Timothy E. Ryan (born 20th century) is an American newspaper publisher and businessman. In 2015, Ryan was named publisher and chief executive officer of the Los Angeles Times and The San Diego Union-Tribune. Prior to his position with The Los Angeles Times, beginning in 2007, he served as publisher and chief executive officer of The Baltimore Sun.

==Early life and education==
Ryan earned a bachelor's degree in political science from the University of Notre Dame in 1981 and an MBA from Northwestern University's Kellogg School of Management in 1991.

==Career==
Ryan began his career at the Chicago Tribune and was later vice president of circulation at The Philadelphia Inquirer from 1993 to 2000. He served as vice president of circulation and operations at The Baltimore Sun from 2000 to 2005. He worked as vice president of circulation and consumer marketing at the Chicago Tribune from 2005 to 2007.

Ryan served as publisher and chief executive officer of The Baltimore Sun from 2007 to 2015. At the time, The Baltimore Sun described him as "...very engaged in the news. He's a news junkie... [In his previous role as circulation director] he obviously wanted to sell newspapers, but it was way beyond that. It seemed to be a passion of his." In 2010, he was named publisher and chief executive officer of The Morning Call Media Group (MCMG) in the Lehigh Valley region of eastern Pennsylvania.

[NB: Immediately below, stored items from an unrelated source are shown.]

-- ==== Sys2Proof/Laws/Memory.lean ====
section
/-! SUPPORT. The laws of memory: every memory operation keeps the canonical form, a read after a write of several bytes, and
which operations leave memory alone. -/

namespace Sys2Proof.Machine

/-! ### Operations that leave memory alone -/

@[simp] theorem Chip.freeBits_mem (c : Chip) (w : Nat) : (c.freeBits w).2.mem = c.mem := rfl

@[simp] theorem Chip.journalAt_mem (c : Chip) (pm cls kind o fl item data : Nat) :
    (c.journalAt pm cls kind o fl item data).mem = c.mem := by
  unfold Chip.journalAt
  split
  · rfl
  · dsimp only
    split <;> rfl

@[simp] theorem Chip.journal_mem (c : Chip) (cls kind o fl item data : Nat) :
    (c.journal cls kind o fl item data).mem = c.mem := Chip.journalAt_mem ..

@[simp] theorem Chip.repairAdd_mem (c : Chip) (kind id off : Nat) : (c.repairAdd kind id off).mem = c.mem := by
  unfold Chip.repairAdd
  dsimp only
  split <;> rfl

@[simp] theorem Chip.retirePage_mem (c : Chip) (page : Nat) : (c.retirePage page).mem = c.mem := by
  unfold Chip.retirePage
  split
  · rfl
  · split <;> simp

@[simp] theorem Chip.countPage_mem (c : Chip) (pa : Nat) : (c.countPage pa).mem = c.mem := by
  unfold Chip.countPage
  dsimp only
  repeat' split
  all_goals first | rfl | rw [Chip.retirePage_mem]

@[simp] theorem Chip.correctedDram_mem (c : Chip) (pa : Nat) (spec scrub : Bool) : (c.correctedDram pa spec scrub).mem = c.mem := by
  simp [Chip.correctedDram]

@[simp] theorem Chip.correctedSram_mem (c : Chip) (a pa : Nat) (spec scrub : Bool) :
    (c.correctedSram a pa spec scrub).mem = c.mem := by
  simp [Chip.correctedSram]

/-- Recording a correction leaves memory alone. -/
@[simp] theorem Chip.corrected_mem (c : Chip) (r : Region) (pa : Nat) (spec scrub : Bool) :
    (c.corrected r pa spec scrub).mem = c.mem := by
  unfold Chip.corrected
  split <;> simp

/-- A dead-letter allocation leaves memory alone. -/
@[simp] theorem Chip.dltAlloc_mem (c : Chip) (a off k : Nat) : (c.dltAlloc a off k).mem = c.mem := by
  unfold Chip.dltAlloc
  split <;> simp

/-- A verify read leaves memory alone. -/
@[simp] theorem Chip.verify_mem (c : Chip) (r : Region) (k : Nat) : (c.verify r k).mem = c.mem := by
  unfold Chip.verify
  split <;> simp

/-- A planted error flips bits beside memory. -/
@[simp] theorem Chip.plant_mem (c : Chip) (r : Region) (k : Nat) : (c.plant r k).mem = c.mem := by
  unfold Chip.plant
  split <;> split <;> simp

/-- Fresh check bits leave the data alone. -/
@[simp] theorem Chip.freshWord_mem (c : Chip) (r : Region) (k : Nat) : (c.freshWord r k).mem = c.mem := by
  unfold Chip.freshWord
  dsimp only
  repeat' split
  all_goals simp

@[simp] theorem Chip.capture_mem (c : Chip) (n : Nat) (l : CapLine) : (c.capture n l).mem = c.mem := rfl

/-! ### The canonical form is kept -/

/-- Memory right after reset has its canonical form. -/
theorem reset_memory_wf : Memory.wf State.reset.chip.mem = true := by decide

/-- A byte written. -/
theorem Chip.setByte_wf (c : Chip) (pa : Nat) (b : Byte) (h : Memory.wf c.mem = true) : Memory.wf (c.setByte pa b).mem = true :=
  sparseWf_sset _ _ _ h

/-- Bytes written. -/
theorem Chip.setBytes_wf : ∀ (bs : List Byte) (c : Chip) (pa : Nat), Memory.wf c.mem = true → Memory.wf (c.setBytes pa bs).mem = true
  | [], _, _, h => h
  | b :: t, c, pa, h => Chip.setBytes_wf t (c.setByte pa b) (pa + 1) (Chip.setByte_wf c pa b h)

/-- A property that each element's change keeps holds after all of them. -/
theorem forAll_keeps {α : Type} {P : Chip → Prop} {f : α → Chip → Chip} (h : ∀ a c, P c → P (f a c)) :
    ∀ (l : List α) (c : Chip), P c → P (forAll l f c)
  | [], _, hc => hc
  | a :: t, _, hc => forAll_keeps h t _ (h a _ hc)

/-- Bytes written at places of their own. -/
theorem Chip.putBytes_wf (c : Chip) (l : List (Nat × Byte)) (h : Memory.wf c.mem = true) : Memory.wf (c.putBytes l).mem = true :=
  forAll_keeps (P := fun c => Memory.wf c.mem = true) (fun p c h => Chip.setByte_wf c p.1 p.2 h) l c h

/-- A range that loses its data. -/
theorem wipe_wf (m : Sparse Byte) (lo hi : Nat) (h : Memory.wf m = true) : Memory.wf (swipe m lo hi) = true :=
  sparseWf_swipe m lo hi h

theorem Chip.wipe_wf (c : Chip) (lo hi : Nat) (h : Memory.wf c.mem = true) : Memory.wf (c.wipe lo hi).mem = true := Machine.wipe_wf _ _ _ h
theorem Chip.fillZero_wf (c : Chip) (lo hi : Nat) (h : Memory.wf c.mem = true) : Memory.wf (c.fillZero lo hi).mem = true :=
  Machine.wipe_wf _ _ _ h
theorem Chip.wipeMain_wf (c : Chip) (h : Memory.wf c.mem = true) : Memory.wf c.wipeMain.mem = true := c.wipe_wf _ _ h
theorem Chip.wipeArrays_wf (c : Chip) (h : Memory.wf c.mem = true) : Memory.wf c.wipeArrays.mem = true := c.wipe_wf _ _ h
theorem Chip.wipeDram_wf (c : Chip) (h : Memory.wf c.mem = true) : Memory.wf c.wipeDram.mem = true := c.wipe_wf _ _ h

/-- Stored data altered by an uncorrected error. -/
theorem Chip.xorWord_wf (c : Chip) (k n mask : Nat) (h : Memory.wf c.mem = true) : Memory.wf (c.xorWord k n mask).mem = true :=
  Chip.setBytes_wf _ c k h

/-- The first use of a word. -/
theorem Chip.firstUse_wf (c : Chip) (r : Region) (k : Nat) (h : Memory.wf c.mem = true) : Memory.wf (c.firstUse r k).mem = true := by
  unfold Chip.firstUse
  dsimp only
  repeat' split
  all_goals first | exact h | exact Chip.setBytes_wf _ _ _ h

/-- The SECDED check of a word in its own memory. -/
theorem Chip.checkWord_wf (c : Chip) (r : Region) (k : Nat) (spec scrub : Bool) (h : Memory.wf c.mem = true) :
    Memory.wf (c.checkWord r k spec scrub).mem = true := by
  have h1 := Chip.firstUse_wf c r k h
  unfold Chip.checkWord
  dsimp only
  generalize c.firstUse r k = d at h1
  repeat' split
  all_goals try rw [Chip.verify_mem, Chip.corrected_mem]
  all_goals first | exact h1 | exact Chip.xorWord_wf _ _ _ _ h1

/-- The SECDED check of a word that the L2 holds. -/
theorem Chip.checkLine_wf (c : Chip) (a : Nat) (l : DirtyLine) (pa : Nat) (spec scrub : Bool) (h : Memory.wf c.mem = true) :
    Memory.wf (c.checkLine a l pa spec scrub).mem = true := by
  unfold Chip.checkLine
  dsimp only
  repeat' split
  all_goals try rw [Chip.correctedSram_mem]
  all_goals first | exact h | exact Chip.xorWord_wf _ _ _ _ h

/-- The SECDED check. -/
theorem Chip.eccCheck_wf (c : Chip) (r : Region) (pa : Nat) (spec scrub : Bool) (h : Memory.wf c.mem = true) :
    Memory.wf (c.eccCheck r pa spec scrub).mem = true := by
  unfold Chip.eccCheck
  split
  · exact Chip.checkLine_wf _ _ _ _ _ _ h
  · exact Chip.checkWord_wf _ _ _ _ _ h

/-- The SECDED checks of a range. -/
theorem Chip.eccRange_wf (c : Chip) (r : Region) (n pa : Nat) (h : Memory.wf c.mem = true) :
    Memory.wf (c.eccRange r n pa).mem = true := by
  refine forAll_keeps (P := fun c => Memory.wf c.mem = true) (fun i c h => ?_) _ c h
  split
  · exact Chip.eccCheck_wf _ _ _ _ _ h
  · exact h

/-- A line brought into the L2. -/
theorem Chip.fillLine_wf (c : Chip) (pa : Nat) (h : Memory.wf c.mem = true) : Memory.wf (c.fillLine pa).mem = true := by
  unfold Chip.fillLine
  split
  · exact h
  · exact Chip.eccRange_wf _ _ _ _ h

/-- A line invalidated without write-back. -/
theorem Chip.loseLine_wf (c : Chip) (pa : Nat) (h : Memory.wf c.mem = true) : Memory.wf (c.loseLine pa).mem = true := by
  unfold Chip.loseLine
  split
  · exact h
  · dsimp only
    refine forAll_keeps (P := fun c => Memory.wf c.mem = true) ?_ _ _ ?_
    · exact fun _ _ h => h
    · exact Chip.setBytes_wf _ _ _ h

/-- The caches invalidated. -/
theorem Chip.loseCaches_wf (c : Chip) (h : Memory.wf c.mem = true) : Memory.wf c.loseCaches.mem = true :=
  forAll_keeps (P := fun c => Memory.wf c.mem = true) (fun a c h => Chip.loseLine_wf c a h) _ c h

/-- A line written back. -/
theorem Chip.writeBack_wf (c : Chip) (pa : Nat) (h : Memory.wf c.mem = true) : Memory.wf (c.writeBack pa).mem = true := by
  unfold Chip.writeBack
  split
  · exact h
  · refine forAll_keeps (P := fun c => Memory.wf c.mem = true) (fun j c h => ?_) _ _ ?_
    · rw [Chip.plant_mem, Chip.setPoison_mem, Chip.freshWord_mem]
      exact h
    · exact Chip.eccRange_wf _ _ _ _ h

theorem Chip.writeBackAll_wf (c : Chip) (h : Memory.wf c.mem = true) : Memory.wf c.writeBackAll.mem = true :=
  forAll_keeps (P := fun c => Memory.wf c.mem = true) (fun a c h => Chip.writeBack_wf c a h) _ c h

theorem Chip.writeBackSlice_wf (c : Chip) (s : Nat) (h : Memory.wf c.mem = true) : Memory.wf (c.writeBackSlice s).mem = true :=
  forAll_keeps (P := fun c => Memory.wf c.mem = true) (fun a c h => Chip.writeBack_wf c a h) _ c h

/-- The arrays of a domain lost. -/
theorem Chip.wipeDomain_wf (c : Chip) (d : Nat) (h : Memory.wf c.mem = true) : Memory.wf (c.wipeDomain d).mem = true := by
  unfold Chip.wipeDomain
  repeat' split
  all_goals first | exact h | exact Chip.wipe_wf _ _ _ h

/-- A domain switched off. -/
theorem Chip.loseDomain_wf (c : Chip) (d : Nat) (h : Memory.wf c.mem = true) : Memory.wf (c.loseDomain d).mem = true := by
  unfold Chip.loseDomain
  dsimp only
  repeat' split
  all_goals first | exact h | exact Chip.writeBackAll_wf _ h | exact Chip.wipeDomain_wf _ _ h

/-- A store inside one SECDED word. -/
theorem Chip.storeWord_wf (c : Chip) (r : Region) (k : Nat) (l : List (Nat × Byte)) (h : Memory.wf c.mem = true) :
    Memory.wf (c.storeWord r k l).mem = true := by
  unfold Chip.storeWord
  dsimp only
  rw [Chip.plant_mem]
  apply Chip.putBytes_wf
  split
  · rwa [Chip.freshWord_mem]
  · exact Chip.checkWord_wf _ _ _ _ _ h

/-- A store inside one word of a line that the L2 holds. -/
theorem Chip.storeLine_wf (c : Chip) (d : DirtyLine) (k : Nat) (l : List (Nat × Byte)) (h : Memory.wf c.mem = true) :
    Memory.wf (c.storeLine d k l).mem = true := by
  unfold Chip.storeLine
  dsimp only
  rw [Chip.setF_mem]
  apply Chip.putBytes_wf
  rw [Chip.setDirty_mem]
  split
  · exact h
  · exact Chip.checkLine_wf _ _ _ _ _ _ h

/-- A store inside one word, wherever it is held. -/
theorem Chip.storeIn_wf (c : Chip) (r : Region) (pa : Nat) (l : List (Nat × Byte)) (h : Memory.wf c.mem = true) :
    Memory.wf (c.storeIn r pa l).mem = true := by
  unfold Chip.storeIn
  split
  · exact Chip.storeLine_wf _ _ _ _ h
  · exact Chip.storeWord_wf _ _ _ _ h

/-- A store cut into SECDED words. -/
theorem Chip.storeChunks_wf (r : Region) : ∀ (fuel : Nat) (c : Chip) (pa : Nat) (bs : List Byte), Memory.wf c.mem = true →
    Memory.wf (c.storeChunks r fuel pa bs).mem = true
  | 0, _, _, _, h => by unfold Chip.storeChunks; exact h
  | _ + 1, _, _, [], h => by unfold Chip.storeChunks; exact h
  | n + 1, c, pa, b :: t, h => by
    unfold Chip.storeChunks
    exact Chip.storeChunks_wf r n _ _ _ (Chip.storeIn_wf c r pa _ h)

/-- A store of a master, its discard on a paired Mirror and its capture on a paired Lead included (R474). -/
theorem Chip.memStore_wf (c : Chip) (r : Region) (pa : Nat) (bs : List Byte) (h : Memory.wf c.mem = true) :
    Memory.wf (c.memStore r pa bs).mem = true := by
  unfold Chip.memStore
  dsimp only
  repeat' split
  all_goals first
    | (rw [Chip.setRegBit_mem]; exact h)
    | (rw [Chip.capture_mem]; exact Chip.storeChunks_wf _ _ _ _ _ h)
    | exact Chip.storeChunks_wf _ _ _ _ _ h

/-! ### A read after a write -/

/-- Bytes written leave every byte outside them as it was. -/
theorem Chip.byte_setBytes_other : ∀ (bs : List Byte) (c : Chip) (pa a : Nat), a < pa ∨ pa + bs.length ≤ a →
    (c.setBytes pa bs).byte a = c.byte a
  | [], _, _, _, _ => rfl
  | b :: t, c, pa, a, h => by
    rw [List.length_cons] at h
    unfold Chip.setBytes
    rw [Chip.byte_setBytes_other t _ _ _ (by omega)]
    exact Chip.byte_setByte_other c b (by omega)

/-- Bytes written read as written. -/
theorem Chip.bytes_setBytes : ∀ (bs : List Byte) (c : Chip) (pa : Nat), (c.setBytes pa bs).bytes pa bs.length = bs
  | [], _, _ => rfl
  | b :: t, c, pa => by
    have hb : ((c.setByte pa b).setBytes (pa + 1) t).byte pa = b := by
      rw [Chip.byte_setBytes_other t _ _ _ (by omega)]
      exact Chip.byte_setByte_same c pa b
    rw [List.length_cons]
    unfold Chip.bytes Chip.setBytes
    rw [hb, Chip.bytes_setBytes t (c.setByte pa b) (pa + 1)]

/-- A byte of a domain that was switched off reads as unlisted, or as before. -/
theorem byte_swipe (m : Sparse Byte) (lo hi a : Nat) :
    sget memDefault (swipe m lo hi) a = if lo ≤ a ∧ a < hi then memDefault a else sget memDefault m a :=
  sget_swipe m lo hi a

end Sys2Proof.Machine
end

In 2015, Ryan was named publisher of the Los Angeles Times and The San Diego Union-Tribune. In 2016, he was promoted to president of publishing, where he was responsible for all Tribune Publishing's newspapers and related websites including the Los Angeles Times, The San Diego Union-Tribune, The Chicago Tribune, The Baltimore Sun, The Morning Call, and the Orlando Sentinel. He departed Tribune Publishing in 2017.